Чтение онлайн

на главную - закладки

Жанры

Шрифт:

Гумберт настиг похитителя Лолиты, но никак не может его убить из-за зарослей языка, в которых его «я» путается и растворяется.

Погоня Гумберта за похитителем превращается в филологическую охоту. Он пытается установить маршрут беглецов путём разгадывания анаграмм и ребусов, оставляемых Куильти в гостиничных книгах придорожных отелей. Драматург-похититель превращается в язык, в драму русского языка. Нерусскость ситуации лишь в том, что Гумберт борется и даже побеждает, правда ценой собственной жизни. Это, конечно, западный тон. «Камера» здесь более русская.

207

Примечание к №192

Судьба нахлобучила на меня немецкую раковину.

Бердяев писал:

«Немец – не догматик и не скептик, он критицист. Он начинает с того, что отвергает мир, не принимает

извне, объективно данного ему бытия, как некритической реальности. Немец физически и метафизически – северянин, и ему извне объективно мир не представляется освещённым солнечным светом, как людям юга, как народам романским. Первоощущение бытия для немца есть, прежде всего, первоощущение своей воли, своей мысли. Он – волюнтарист и идеалист. Он – музыкально одарён и пластически бездарен. Музыка есть ещё дух субъективный, внутреннее состояние духа. Пластика есть уже дух объективный, воплощённый. Но в сфере объективного, воплощённого духа немцы оказались способными создавать лишь необычайную технику, промышленность, милитаристические орудия, а не красоту. Безвкусие немцев, которое поражает даже у величайших из них, даже у Гёте, связано с перенесением центра тяжести жизни во внутреннее напряжение воли и мысли … Германец по природе метафизик, и свои физические орудия создаёт он с метафизическим пафосом, он никогда не бывает наивно-реалистичен … трагедия германизма есть, прежде всего, трагедия избыточной воли, слишком притязательной, слишком напряжённой, ничего не признающей вне себя, слишком исключительно мужественной, трагедия внутренней безбрачности германского духа. Это – трагедия, противоположная трагедии русской души. Германский народ – замечательный народ, могущественный народ, но народ, лишённый всякого обаяния».

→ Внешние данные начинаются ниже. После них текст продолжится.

/-- The hardware trip of the compute plane (R511, R518): the compute-plane reset runs to its last step, which waits for the end of
the trip; a transition of the power state ends in PS0. -/
def Device.trip (s : Device) (inst temp : Nat) : Device :=
  if s.tripped then s else
  let d := s.draw
  let s := ((d.2.wrf Reg.PWR_STATUS 0 6 6 1).inc Reg.PWR_THERM_TRIPS 0 1).thermalAlert
  let s := s.pwrRecord 0x0F03 inst (temp % 65536) (d.1 % 16)
  let s := if s.inTransition then
      let s := match s.pwr.waiting with
        | some n => if s.pwr.target = 0 then s.finish n St.ok 0 else s.refusePower n
        | none => s
      let s : Device := { s with avl := { s.avl with testing := [] } }
      ((s.wrf Reg.PWR_STATUS 0 2 0 0).setPwr (fun p => { p with waiting := none, target := 0, since := s.now }))
    else s
  let s := if s.resetting then s else s.planeDown none
  s.applyLimits.settleAll

/-- The trip ends: step 8 of the compute-plane reset, when its other steps are over (R510, R511). -/
def Device.endTrip (s : Device) : Device :=
  let s := s.wrf Reg.PWR_STATUS 0 6 6 0
  ((if s.resetOver then s.planeUp else s).applyLimits).settleAll

/-- The effect of THERMAL_TRIP. -/
def onThermalTrip (die temp : Nat) (s : Device) : Device :=
  let s := s.dieTemp die temp false
  if s.fenced die || decide (temp < 115) || s.sled.stage != 0 then s
  else (s.trip (0x200 + die) temp).setPwr (fun p => { p with junction := true })

/-- THERMAL_TRIP (R510, R511): a SPAR or MAST-T junction at 115 °C or above. -/
def execThermalTrip (die temp : Nat) (s : State) : Out := onDevice s fun s =>
  atUnit (die < 100 && (dieKind die == 1 || die == 47 || die == 57)) (onThermalTrip die temp s)

/-- The effect of TRIP_END. -/
def onTripEnd (s : Device) : Device :=
  let s := s.setPwr (fun p => { p with junction := false })
  if s.tripped && s.rdf Reg.PWR_STATUS 0 7 7 == 0 then s.endTrip else s

/-- TRIP_END (R510): every compute-plane junction has been at or below 100 °C for 100 ms; a storage-hot response still holds the
trip. -/
def execTripEnd (s : State) : Out := onDevice s fun s =>
  .next (onTripEnd s)

/-- Whether the thermal limit of a core may take a step: its last one is long enough ago (R510). -/
def Device.stepDue (s : Device) (c ns : Nat) : Bool :=
  match nget none s.pwr.stepAt c with
  | some t => decide (t + ns ≤ s.now)
  | none => true

/-- The thermal limit of a core takes a step (R510). -/
def Device.setThermal (s : Device) (c f : Nat) : Device :=
  s.setPwr (fun p => { p with thermal := nset 1450 p.thermal c f, stepAt := nset none p.stepAt c (some s.now) })

/-- The effect of THERMAL_THROTTLE_STEP. -/
def onThermalThrottleStep (core temp : Nat) (s : Device) : Device :=
  let s := s.coreTemp core temp
  if s.junction core temp < s.rdf Reg.PWR_THERM_CTL 0 7 0 || s.rotating core || s.fenced (coreDie core) || !s.stepDue core 100000 then s
  else
    let l := min (s.thermalLimit core) (s.fmaxAged core)
    let s := if s.thermalLimit core < s.fmaxAged core then s else s.thermalAlert
    (s.setThermal core (max 400 (l - 25))).applyLimit core

/-- THERMAL_THROTTLE_STEP (R510): at or above T_THROTTLE the thermal limit of a core falls by 25 MHz; not in test rotation (R548). -/
def execThermalThrottleStep (core temp : Nat) (s : State) : Out := onDevice s fun s =>
  atUnit (core < 400) (onThermalThrottleStep core temp s)

/-- The effect of THROTTLE_RECOVER_STEP. -/
def onThrottleRecoverStep (core temp : Nat) (s : Device) : Device :=
  let s := s.coreTemp core temp
  if s.rdf Reg.PWR_THERM_CTL 0 7 0 ≤ s.junction core temp + 2 || s.fenced (coreDie core) || !s.stepDue core 1000000 then s
  else (s.setThermal core (min 1450 (s.thermalLimit core + 25))).applyLimit core

/-- THROTTLE_RECOVER_STEP (R510): below T_THROTTLE − 2 °C it rises by 25 MHz. -/
def execThrottleRecoverStep (core temp : Nat) (s : State) : Out := onDevice s fun s =>
  atUnit (core < 400) (onThrottleRecoverStep core temp s)

/-- The effect of STORAGE_WARN. -/
def onStorageWarn (die temp : Nat) (s : Device) : Device :=
  let s := s.dieTemp die temp false
  let o := sheaveOrd die
  if temp < s.rdf Reg.PWR_THERM_CTL 0 15 8 || s.fenced die || s.media.warm.contains o then s
  else
    let s : Device := { s with media := { s.media with warm := s.media.warm ++ [o] } }
    s.thermalAlert

/-- STORAGE_WARN (R510): the background dispatch of a SHEAVE die is limited. -/
def execStorageWarn (die temp : Nat) (s : State) : Out := onDevice s fun s =>
  atUnit (die < 100 && dieKind die == 0) (onStorageWarn die temp s)

/-- STORAGE_WARN_END (R510). -/
def execStorageWarnEnd (die : Nat) (s : State) : Out := onDevice s fun s =>
  atUnit (die < 100 && dieKind die == 0)
    { s with media := { s.media with warm := s.media.warm.filter (· ≠ sheaveOrd die) } }

/-- The effect of STORAGE_HOT. -/
def onStorageHot (inst temp : Nat) (s : Device) : Device :=
  let die := inst - 0x200
  let s := s.dieTemp die temp (dieKind die == 1 || decide (temp < 105))
  if s.fenced die || decide (temp < (if dieKind die = 0 then 85 else 95)) || s.sled.stage != 0 then s
  else
    let hot := s.media.hot
    let s : Device := if dieKind die = 0 ∧ !hot.contains (sheaveOrd die) then
      { s with media := { s.media with hot := hot ++ [sheaveOrd die] } } else s
    let first := s.rdf Reg.PWR_STATUS 0 7 7 == 0
    let d := s.draw
    let s := d.2.wrf Reg.PWR_STATUS 0 7 7 1
    let s := if first then (s.thermalAlert).pwrRecord 0x0F04 inst (temp % 65536) (d.1 % 16) else s
    s.trip inst temp

/-- STORAGE_HOT (R510): a SHEAVE junction at 105 °C, a NAND package at 85 °C or a DRAM stack at 95 °C trips the compute plane, and a
hot SHEAVE die limits programs and reads. `inst` is the PWR instance of the die. -/
def execStorageHot (inst temp : Nat) (s : State) : Out := onDevice s fun s =>
  let die := inst - 0x200
  atUnit (0x200 ≤ inst && die < 100 && (dieKind die == 0 || dieKind die == 1)) (onStorageHot inst temp s)

/-- The effect of STORAGE_HOT_END. -/
def onStorageHotEnd (s : Device) : Device :=
  if s.rdf Reg.PWR_STATUS 0 7 7 = 0 then s
  else
    let s : Device := { s with media := { s.media with hot := [] } }
    let s := s.wrf Reg.PWR_STATUS 0 7 7 0
    let s := s.cmds.foldl (fun a p => if fld p.slot 0 1 = 0x02 ∧ p.phase = .started ∧ p.held.any (fun h => h.1 == 3) then a.unhold p.n else a) s
    if s.tripped && !s.pwr.junction then s.endTrip else s.settleAll

/-- STORAGE_HOT_END (R510): the storage-hot response ends, and with it the trip unless a junction still holds it. -/
def execStorageHotEnd (s : State) : Out := onDevice s fun s =>
  .next (onStorageHotEnd s)

/-- The effect of COOLANT_ALARM. -/
def onCoolantAlarm (inletC flow : Nat) (s : Device) : Device :=
  let s := (s.wrf Reg.PWR_COOLANT 0 7 0 (min 255 inletC)).wrf Reg.PWR_COOLANT 0 31 16 (min 65535 flow)
  if 40 < inletC ∨ flow < 250 then (s.alert 0).raiseAll 5 else s

/-- COOLANT_ALARM (R586): the inlet above 40 °C, or the flow (in 0.01 L/min) below 2.5 L/min, for 1 s. -/
def execCoolantAlarm (inletC flow : Nat) (s : State) : Out := onDevice s fun s =>
  .next (onCoolantAlarm inletC flow s)

/-! ## Power states -/

/-- The condition of a power state (R514, R601); `except` is the POWER_STATE that asks. -/
def Device.psHolds (s : Device) (ps : Nat) (except_ : Option Nat) : Bool :=
  let c1 := s.work.tasks.all (fun e => e.2.isNone) && (List.range 400).all (fun c => s.rdf Reg.CORE_STATE c 2 0 != 3)
    && s.cmds.all (fun p => some p.n == except_ || !s.computeWork p)
    && s.tkl.reds.all (fun e => match e.2 with | some r => r.phase != 1 | none => true)
    && s.work.scratchDue.isEmpty
    && s.work.jobs.all (fun e => match e.2 with | some x => x.opening.isNone | none => true)
  let c2 := (s.holdBuf 47).held.isEmpty && (s.holdBuf 57).held.isEmpty
    && s.srch.handles.all (fun e => match e.2 with
      | some h => h.bitmaps.all (fun b => match b.2 with | some m => !m.building | none => true)
      | none => true)
    && s.srch.sideBatches.isEmpty
  let c3 := s.cmds.all (fun p => some p.n == except_ || p.order == 0)
    && s.tier.loads.isEmpty && s.tier.landing.isEmpty
    && s.ftl.buf.all (fun b => b.done)
    && s.media.reads.all (fun r => r.cls == 5)
    && s.media.luns.all (fun e => match e.2.job with | some (.read _) => true | some _ => false | none => true)
    && s.ftl.erases.isEmpty && s.ftl.secure.isEmpty && s.ftl.gcOn.isEmpty && s.ftl.flagged.isEmpty
  (ps < 1 || c1) && (ps < 2 || c2) && (ps < 3 || c3)

/-- A power state is entered: PS2 and PS3 test the cores' blocks first (R543, R546), until the entry ends. -/
def Device.enterPs (s : Device) (ps : Nat) : Device :=
  let s := s.beginPs ps
  if s.ps < 2 ∧ 2 ≤ ps then { s with avl := { s.avl with testing := s.coresUp } } else s

/-- The checks of POWER_STATE. -/
def checkPowerState (c : Cmd) (s : Device) (n : Nat) : Option (Nat × Nat) :=
  let t := fld c.slot 16 1
  firstFail [
    (decide (3 < t), St.invalidField),
    (t != 0 && (!bit (s.rdf Reg.PWR_PS_CTL 0 3 1) (t - 1) || !s.psHolds t (some n)), St.refusedPower)]

/-- The effect of POWER_STATE. -/
def runPowerState (c : Cmd) (s : Device) (n : Nat) : Device :=
  let t := fld c.slot 16 1
  if s.ps = t then s.finish n St.ok 0
  else (s.enterPs t).setPwr (fun p => { p with waiting := some n })

/-- POWER_STATE (R443, R514, R516). -/
def execPowerState (c : Cmd) (s : State) : Out := onDevice s fun s =>
  ryern s c 0x19 (bytesOf 17 63) true (checkPowerState c) (runPowerState c)

/-- The compute plane goes off (R513, R577): what it does not retain is gone, and its idle cores are in retention. -/
def Device.coresOff (s : Device) : Device :=
  let s : Device := { s with cores := (s.cores.map (fun (e : Nat × Core) => (e.1, { e.2 with sregs := [] }))).filter (fun e => e.2 ≠ {}) }
  s.coresUp.foldl (fun a c =>
    let a := a.blankEngines c
    let a := (List.range 32).foldl (fun b k => b.wr (semReg k) c 0) a
    if a.rdf Reg.CORE_STATE c 2 0 = 1 then a.wrf Reg.CORE_STATE c 2 0 6 else a) s

/-- The compute plane comes back (R480, R515): the retained banks wake, lane registers and coordination memory are filled. -/
def Device.coresOn (s : Device) : Device :=
  let fill := fun (code : Nat) => code == 2 || code == 9
  let s : Device := { s with mem := { s.mem with
    bytes := s.mem.bytes.filter (fun e => !fill (e.1 / 2 ^ 52)),
    poison := s.mem.poison.filter (fun e => !fill (e.1 * 16 / 2 ^ 52)),
    merge := s.mem.merge.filter (fun m => !fill m.mem) } }
  s.coresUp.foldl (fun a c =>
    if a.rdf Reg.CORE_STATE c 2 0 = 6 then (a.wrf Reg.CORE_STATE c 2 0 1).wr Reg.MEM_CORE_RET c 0 else a) s

/-- The channels are trained again at the exit from PS3 (R515). -/
def Device.channelsOn (s : Device) : Device :=
  (List.range 224).foldl (fun a ch => if a.fenced (sheaveDie (ch / 4)) then a else a.inc Reg.MEDIA_CH_RETRAINS ch 1) s

/-- The tests that the entry of a power state has run (R543): at PS2 the PLLs and regulators of the cores under test and the sensors of
the SPAR dies, at PS3 the NAND PHYs and the sensors of the SHEAVE dies. -/
def Device.entryTests (s : Device) (old new : Nat) : Device :=
  let s := if old < 2 ∧ 2 ≤ new then (s.testCores (s.avl.testing.filter (fun c => !s.rotating c))).testBlocks 0 ps2Blocks else s
  if old < 3 ∧ new = 3 then s.testBlocks 0 ps3Blocks else s

/-- The effect of PS_TRANSITION_END. -/
def onPsTransitionEnd (s : Device) : Device :=
  if !s.inTransition then s
  else
    let old := s.ps; let new := s.pwr.target
    let s := (s.inc (Reg.PWR_PS_RESIDENCY + 8 * old) 0 (s.now - s.pwr.since)).entryTests old new
    let s : Device := { s with avl := { s.avl with testing := [] } }
    let s := (s.wrf Reg.PWR_STATUS 0 1 0 new).wrf Reg.PWR_STATUS 0 2 2 0
    let s := if old < 2 ∧ 2 ≤ new then s.coresOff else if 2 ≤ old ∧ new < 2 then s.coresOn else s
    let s := if old = 3 then s.channelsOn else s
    let n := s.pwr.waiting
    let s := s.setPwr (fun p => { p with since := s.now, waiting := none, awake := [] })
    let s := if old = new then s else (s.pwrRecord 0x0F06 0x300 new old).raiseAll 4
    let s := match n with
      | some n => s.finish n St.ok 0
      | none => s
    s.applyLimits.settleAll

/-- PS_TRANSITION_END (R513, R515, R516, R521): the entry or exit has ended; a waiting POWER_STATE completes. -/
def execPsTransitionEnd (s : State) : Out := onDevice s fun s =>
  .next (onPsTransitionEnd s)

/-- The effect of PS_IDLE_TIMER. -/
def onPsIdleTimer (ps : Nat) (s : Device) : Device :=
  if s.inTransition || decide (ps ≤ s.ps) || s.rd (Reg.PWR_PS_IDLE_MS + 4 * (ps - 1)) 0 == 0
      || !bit (s.rdf Reg.PWR_PS_CTL 0 3 1) (ps - 1) || !s.psHolds ps none || s.tripped || s.sled.stage != 0
      || s.lifecycle == 4 then s
  else s.enterPs ps

/-- PS_IDLE_TIMER (R514, R577): the condition of a power state has held for its idle time. -/
def execPsIdleTimer (ps : Nat) (s : State) : Out := onDevice s fun s =>
  atUnit (1 ≤ ps && ps ≤ 3) (onPsIdleTimer ps s)

/-- HALF_STACK_SLEEP (R517): a woken half-stack returns to self-refresh. -/
def execHalfStackSleep (ord : Nat) (s : State) : Out := onDevice s fun s =>
  atUnit (ord < 40) (s.setPwr (fun p => { p with awake := p.awake.filter (· ≠ ord) }))

/-- BACKGROUND_TASK_WAKE (R517): a task of the storage plane falls due in PS3; a RETIRED device stays (R577). -/
def execBackgroundTaskWake (s : State) : Out := onDevice s fun s =>
  .next (if s.ps = 3 ∧ s.lifecycle ≠ 4 then s.wake else s)

end Sys2Proof.Machine
end

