/-- What the bits of a counter-clearing register clear (R70, R149, R218, R220, R251, R287, R311, R337, R373, R374, R411, R454, R483, R484,
R519, R550, R580). -/
def clears (reg : Nat) : List (Nat × List Nat) :=
  if reg = Reg.STAY_CNT_CLR then
    (List.range 4).map (fun p => (p, [Reg.STAY_PORT_TX_FLITS, Reg.STAY_PORT_RX_FLITS, Reg.STAY_PORT_CORRECTED, Reg.STAY_PORT_REPLAYS,
      Reg.STAY_PORT_CREDIT_STALL, Reg.STAY_PORT_TRUNCATED].map (fun r => portReg r p))) ++ [(5, [Reg.STAY_DISCARD])]
  else if reg = Reg.QNT_CNT_CLR then
    (List.range 4).map (fun e => (e, (Reg.QNT_NAN + 4 * e) :: regArr (Reg.QNT_SAT + 32 * e) 4 8))
      ++ [(4, [Reg.QNT_VSAT, Reg.QNT_VNAN]), (5, [Reg.QNT_SR_DRAWS])]
  else if reg = Reg.TIER_CNT_CLR then [(0, [Reg.TIER_EVICTIONS, Reg.TIER_FLASH_BYTES, Reg.TIER_HOST_BYTES, Reg.TIER_REFUSED])]
  else if reg = Reg.TIER_JOB_CNT_CLR then
    [(0, [Reg.TIER_JOB_EVICT_OWN, Reg.TIER_JOB_EVICT_OTHER, Reg.TIER_JOB_REFETCH_BYTES, Reg.TIER_JOB_DEMAND_FETCH,
      Reg.TIER_JOB_DEMAND_HIT, Reg.TIER_JOB_SPACE_WAIT, Reg.TIER_JOB_WINDOW_STALL, Reg.TIER_JOB_REFUSED])]
  else if reg = Reg.JOB_CNT_CLR then
    [(0, [Reg.JOB_RECORDS, Reg.JOB_TASKS, Reg.JOB_REL_FULL, Reg.JOB_REL_FLUSH, Reg.JOB_REL_TIMER, Reg.JOB_REL_PRESSURE, Reg.JOB_STEALS,
      Reg.JOB_BUSY_NS, Reg.JOB_IDLE_NS, Reg.JOB_BARRIER_WAIT_NS, Reg.JOB_SLOT_WAIT_NS])]
  else if reg = Reg.TKL_JOB_CNT_CLR then
    [(0, [Reg.TKL_JOB_ELEMS, Reg.TKL_JOB_ADD_WAIT_NS, Reg.TKL_JOB_RESV_WAIT_NS, Reg.TKL_JOB_LATE_DISCARD, Reg.TKL_JOB_REFUSED_PKT])]
  else if reg = Reg.EMB_H_CNT_CLR then
    [(0, [Reg.EMB_H_COMMANDS, Reg.EMB_H_ENTRIES, Reg.EMB_H_ROWS_READ, Reg.EMB_H_CACHE_HITS, Reg.EMB_H_FLASH_READS,
      Reg.EMB_H_ROWS_UPDATED, Reg.EMB_H_PF_EVICT, Reg.EMB_H_PF_DROP, Reg.EMB_H_DUP_MAX, Reg.EMB_H_DUP_SAT])]
  else if reg = Reg.SRCH_H_CNT_CLR then
    [(0, [Reg.SRCH_H_QUERIES, Reg.SRCH_H_NODES_READ, Reg.SRCH_H_PF_WASTED, Reg.SRCH_H_RERANKED, Reg.SRCH_H_SHORT, Reg.SRCH_H_BM_HITS,
      Reg.SRCH_H_BM_BUILDS, Reg.SRCH_H_POSTFILTER, Reg.SRCH_H_UNREADABLE, Reg.SRCH_H_BM_BUILD_NS])]
  else if reg = Reg.MEDIA_CH_CNT_CLR then
    [(0, [Reg.MEDIA_CH_BUS_NS, Reg.MEDIA_CH_READS, Reg.MEDIA_CH_PROGRAMS, Reg.MEDIA_CH_ERASES, Reg.MEDIA_CH_RETRAINS]
      ++ regArr Reg.MEDIA_CH_DECODE 4 8 ++ regArr Reg.MEDIA_ARB_DISPATCH 8 5 ++ regArr Reg.MEDIA_ARB_PROMOTE 4 4
      ++ regArr Reg.MEDIA_ARB_MAXWAIT 4 4)]
  else if reg = Reg.MEDIA_DIE_CNT_CLR then
    [(0, [Reg.MEDIA_ENG_SCANNED, Reg.MEDIA_ENG_OUT, Reg.MEDIA_ENG_DIST, Reg.MEDIA_SUSPENDS, Reg.MEDIA_RECONS, Reg.MEDIA_NOT_ERASED,
      Reg.MEDIA_PROG_FAILS, Reg.MEDIA_ERASE_FAILS, Reg.MEDIA_PATROL_FLAGS])]
  else if reg = Reg.FTL_CNT_CLR then
    [(0, [Reg.FTL_HOST_CW, Reg.FTL_RELOC_CW, Reg.FTL_LOG_CW, Reg.FTL_PARITY_CW, Reg.FTL_THROTTLE_NS, Reg.FTL_GC_CAS_LOST,
      Reg.FTL_RETIRED, Reg.FTL_RELOCATIONS, Reg.FTL_REFRESHES])]
  else if reg = Reg.HIF_LD_CNT_CLR then
    [(0, [Reg.HIF_LD_COMMANDS, Reg.HIF_LD_QOS_WAIT_NS, Reg.HIF_LD_REFUSED_QOS, Reg.HIF_LD_DELAYED, Reg.HIF_LD_DMA_BYTES,
      Reg.HIF_LD_MEM_BYTES, Reg.HIF_LD_QRESETS])]
  else if reg = Reg.MEM_CORE_CNT_CLR then
    [(0, [Reg.MEM_CORE_CORRECTED, Reg.MEM_CORE_UNCORR, Reg.MEM_CORE_POISON_READ, Reg.MEM_CORE_POISON_PASS, Reg.MEM_CORE_MERGE_RMW,
      Reg.MEM_CORE_MERGE_POISON, Reg.MEM_CORE_LTEST_PASSES])]
  else if reg = Reg.MEM_DIE_CNT_CLR then
    [(0, [Reg.MEM_DIE_CORRECTED, Reg.MEM_DIE_UNCORR, Reg.MEM_DIE_POISON_READ, Reg.MEM_DIE_MERGE_RMW, Reg.MEM_DIE_MERGE_POISON])]
  else if reg = Reg.PWR_CNT_CLR then
    [(0, [Reg.PWR_SWITCHOVERS, Reg.PWR_HINTS_HOIST, Reg.PWR_HINTS_REEF, Reg.PWR_HINTS_LATE, Reg.PWR_HINTS_IGNORED,
      Reg.PWR_THERM_TRIPS])]
  else if reg = Reg.AVL_CNT_CLR then [(0, [Reg.AVL_ROT_CYCLES, Reg.AVL_FAILOVERS])]
  else if reg = Reg.SEC_CNT_CLR then [(0, [Reg.SEC_UNLOCK_FAILS])]
  else []

/-- The counters that a value written to a counter-clearing register names return to 0; bit 4 of STAY_CNT_CLR clears the share
counters (R63, R70). -/
def Device.clearCounters (s : Device) (x : RegAt) (v : Nat) : Device :=
  let s := (clears x.reg).foldl (fun a e =>
    if bit v e.1 then
      let a := (if x.reg = Reg.JOB_CNT_CLR then a.countOpen x.i else a).zero x.i e.2
      { a with counted := (e.2.filter freeReads.contains).foldl (fun (m : NMap Nat) r => nset 0 m (regAddr r x.i) s.now) a.counted }
    else a) s
  if x.reg = Reg.STAY_CNT_CLR ∧ bit v 4 then
    { s with fab := { s.fab with
      granted := s.fab.granted.filter (fun e => e.1 / 256 ≠ x.i), outFlits := s.fab.outFlits.filter (fun e => e.1 / 256 ≠ x.i),
      maxWait := s.fab.maxWait.filter (fun e => e.1 / 256 ≠ x.i) } }
  else s

/-- A write of MEM_CORE_RET (R480): none unless the core is idle or in retention. -/
def Device.retain (s : Device) (c v : Nat) : Option Device :=
  let st := s.rdf Reg.CORE_STATE c 2 0
  if st ≠ 1 ∧ st ≠ 6 then none
  else
    let s := s.wr Reg.MEM_CORE_RET c v
    if v = 0 then some (s.wrf Reg.CORE_STATE c 2 0 1)
    else some ((s.wrf Reg.CORE_STATE c 2 0 6).blankEngines c)
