/-- Up to 128 records that have no page become a journal page, written twice under one WSN; with none, no page is written. A
QUAD_PROGRESS is journalled once every code word it covers has a durable map entry, and not before. A transaction whose
participants have all prepared is committed by the lowest ordinal's journal, and one without participants is applied at once;
one that is committed already or not prepared is left alone. A flush sends what a TLC stream holds back to SLC staging and
changes nothing but the write buffers. A victim is erased once nothing valid or durable is left in it and no read refers to it;
otherwise nothing happens. (from R384, R388, R389, R390, R391, R393, R394) -/
def Obligations.TranslationEvents : Prop :=
  (∀ (s : State) (ord : Nat), ord < 56 →
    (nget none s.ftl.cycle ord = none →
      let new := ((nget [] s.ftl.journal ord).filter (fun r => r.page.isNone)).take 128
      let u := (s.setFtl (fun f => { f with journal := nset [] f.journal ord ((nget [] f.journal ord).map (fun (r : JRec) =>
        if new.any (fun x => x.n == r.n) then { r with page := some (s.rd Reg.FTL_WSN ord) } else r)) })).bufferTwice ord 0x7FFFFFF 4
          (new.flatMap JRec.bytes)
      (new = [] → 2 * s.rd Reg.FTL_JRNL_RETAINED ord ≤ s.rdf Reg.FTL_JRNL_MAX 0 15 0 * 2 ^ 20 → exec (.journalPageClose ord) s = .next s) ∧
      (new ≠ [] → exec (.journalPageClose ord) s = .next (s.after
        (if nget none u.ftl.cycle ord = none ∧ u.rdf Reg.FTL_JRNL_MAX 0 15 0 * 2 ^ 20 < 2 * u.rd Reg.FTL_JRNL_RETAINED ord
          then u.startCycle ord else u)))) ∧
    ∃ t : Device, exec (.streamFlush ord) s = .next (s.after t) ∧ t.ftl.buf.length = s.ftl.buf.length ∧
      { t with ftl := { t.ftl with buf := s.ftl.buf } } = s.toDevice ∧
      (∀ b ∈ t.ftl.buf, b ∈ s.ftl.buf ∨ (b.slc = true ∧ b.ord = ord)) ∧
      (∀ b ∈ s.ftl.buf, b.ord = ord → b ∈ s.waitingCws ord 0 false →
        ({ b with slc := true } : BufCw) ∈ t.ftl.buf)) ∧
  (∀ (s : State) (ord die quad wls : Nat), ord < 56 → die < 32 → quad < 3312 →
    ((s.squad (rainGroup ord) die quad).st ≠ 1 ∨ s.progress (nandDie ord die) quad < wls → exec (.quadProgress ord die quad wls) s = .next s) ∧
    ((s.squad (rainGroup ord) die quad).st = 1 → wls ≤ s.progress (nandDie ord die) quad →
      let held := (s.quadCws (nandDie ord die) quad).any (fun c => decide (locOff c.1 /
        max 1 (s.groupCws (nandDie ord die) quad (s.squad (rainGroup ord) die quad).slc) < wls) && !s.setDurable ord c.1 c.2)
      (held = true → exec (.quadProgress ord die quad wls) s = .next s) ∧
      (held = false → exec (.quadProgress ord die quad wls) s = .next (s.after (s.journal ord 4 none (jQuad die quad wls) 0 none))))) ∧
  (∀ (s : State) (n : Nat),
    (s.ftl.txns.find? (fun x => x.id = n) = none → exec (.txnCommit n) s = .next s) ∧
    (∀ x, s.ftl.txns.find? (fun x => x.id = n) = some x →
      (x.committed = true ∨ x.parts.all x.prepared.contains = false → exec (.txnCommit n) s = .next s) ∧
      (x.committed = false → x.parts.all x.prepared.contains = true →
        let t := s.setFtl (fun f => { f with txns := f.txns.map (fun y => if y.id = n then { y with committed := true } else y) })
        (x.parts = [] → exec (.txnCommit n) s = .next (s.after (t.applyTxn x).settleAll)) ∧
        (x.parts ≠ [] → exec (.txnCommit n) s = .next (s.after (t.journal (x.parts.foldl min 55) 11 none
          (natLe 1 x.parts.length ++ natLe 7 ((x.parts.map (fun h => 2 ^ h)).foldl (· + ·) 0)) n none)))))) ∧
  (∀ (s : State) (grp t quad : Nat), grp < 4 → t < 32 → quad < 3312 →
    ((s.squad grp t quad).st ≠ 3 → exec (.gcErase grp t quad) s = .next s) ∧
    ((s.media.reads.any (fun r => rainGroup r.ord == grp && locDie r.loc == t && locQuad r.loc == quad)) = true →
      exec (.gcErase grp t quad) s = .next s) ∧
    ((s.squad grp t quad).st = 3 → s.media.reads = [] → s.ftl.nand = [] →
      exec (.gcErase grp t quad) s = .next (s.after (((s.setSquad grp t quad { s.squad grp t quad with st := 4 }).setFtl (fun f => { f with
        erases := f.erases ++ (s.members grp).map (fun o => (nandDie o t, quad, (s.squad grp t quad).slc)),
        credit := if s.rdf Reg.FTL_GRP_STATUS grp 17 17 = 1 then nset 0 f.credit grp (nget 0 f.credit grp + (0 - (s.squad grp t quad).copied)) else f.credit })).retryCredit.settleAll))))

Тут удивительное сходство с моим внутренним миром (что естественно для философа). Но трагедия заключается в том, что под «немцем» есть ещё слой. Я притворяюсь немцем. (225) Поиск формы (а у самих русских формы нет, они её «находят», как раковину рак-отшельник) привёл меня к германскому миропониманию, к германскому ощущению мира. Но это максимально непохоже на мой внутренний «где-то там» чувственный образ. И отсюда расколотость сознания, его трагическая напряжённость, чувство напряжённой неестественности моей жизни.

Да, у меня была немецкая, протестантская юность (232). Одно из первых ощущений – звёздное небо. Но я-то знал, что мир радостен и солнечен. Всё вокруг ощущалось как затмение. (Когда умирал отец, над Москвой было затмение солнца.)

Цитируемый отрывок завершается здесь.